Tai YM, Gau SS, Gau CS. Res. Dev. Disabil. 2013; 34(3): 1100-1108.

Affiliation

Department of Psychiatry, National Taiwan University Hospital, No. 7, Chung-Shan South Road, Taipei, Taiwan; Military Suicide Prevention Center, Beitou Armed Forces Hospital, No. 70, Shin-Ming Road, Taipei, Taiwan.

Copyright

(Copyright © 2013, Elsevier Publishing)

DOI

10.1016/j.ridd.2012.11.027

PMID

23340027

Abstract

Limited literature documents injury-proneness of attention-deficit hyperactivity disorder in western population. However, only a few studies prospectively investigated the prediction of ADHD to injuries without considering other psychiatric and physical conditions and there is lack of such data in Asian population. To prospectively examine the prediction of ADHD to the risk of injury in a national sample of Taiwan, we conducted this study with samples including 1965 6-18-year-old youths with newly diagnosis of ADHD from 1999 to 2003, and 7860 sex-, age- and index day-matched non-ADHD controls from Taiwan's National Health Insurance Research Database (1997-2008). Relevant psychiatric and physical disorders, demographics, and medications were also included in the Cox proportional hazard models with injury as the outcome.

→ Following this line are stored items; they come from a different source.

-- ==== Sys2Proof/WellFormed.lean ====
section
/-! DEFINITION. Which instruction terms an encoding exists for: a frame has at most eight data bytes, so
at most seven follow the PCI byte (30_encoding.md R80), and the bytes of a SEND number exactly `len`
(47_host_commands.md R243). -/

namespace Sys2Proof

/-- At most seven bytes follow the PCI byte of a frame (00_scope.md R6, 30_encoding.md R80). -/
def bodyFits (body : List Byte) : Bool := decide (body.length ≤ 7)

/-- `bytes` is "a sequence of `len` bytes, or null" (47_host_commands.md R243). -/
def bytesMatch (len : Nat) : Option (List Byte) → Bool
  | none    => true
  | some bs => decide (bs.length = len)

/-- The instruction is one an encoding exists for. -/
def Instr.wellFormed : Instr → Bool
  | .sf _ _ body          => bodyFits body
  | .ff _ _ body          => bodyFits body
  | .cf _ _ body          => bodyFits body
  | .fc _ _ body          => bodyFits body
  | .unk47 _ _ body       => bodyFits body
  | .unk815 _ _ body      => bodyFits body
  | .begin                => true
  | .tick _               => true
  | .send _ _ len bytes   => bytesMatch len bytes
  | .disabled             => true
  | .idle                 => true
  | .checkRead            => true
  | .read                 => true
  | .parseWhich           => true
  | .checkSend            => true
  | .sendSingle           => true
  | .sendFirst            => true
  | .sendConsecutive      => true
  | .checkCollision       => true

end Sys2Proof
end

Our results showed that ADHD cases had a roughly 2-fold and 5-fold higher risk of each injury, and overall injury than controls after considering all confounding factors, respectively. In addition to ADHD, use of anxiolytics, antidepressants, and antipsychotics, and comorbid physical illnesses also predicted the injury prospectively. Our findings strongly support that ADHD predicted injury risks and imply that physicians should take the risk of injury into consideration while prescribing medications other than stimulants to patients with ADHD, especially anxiolytics.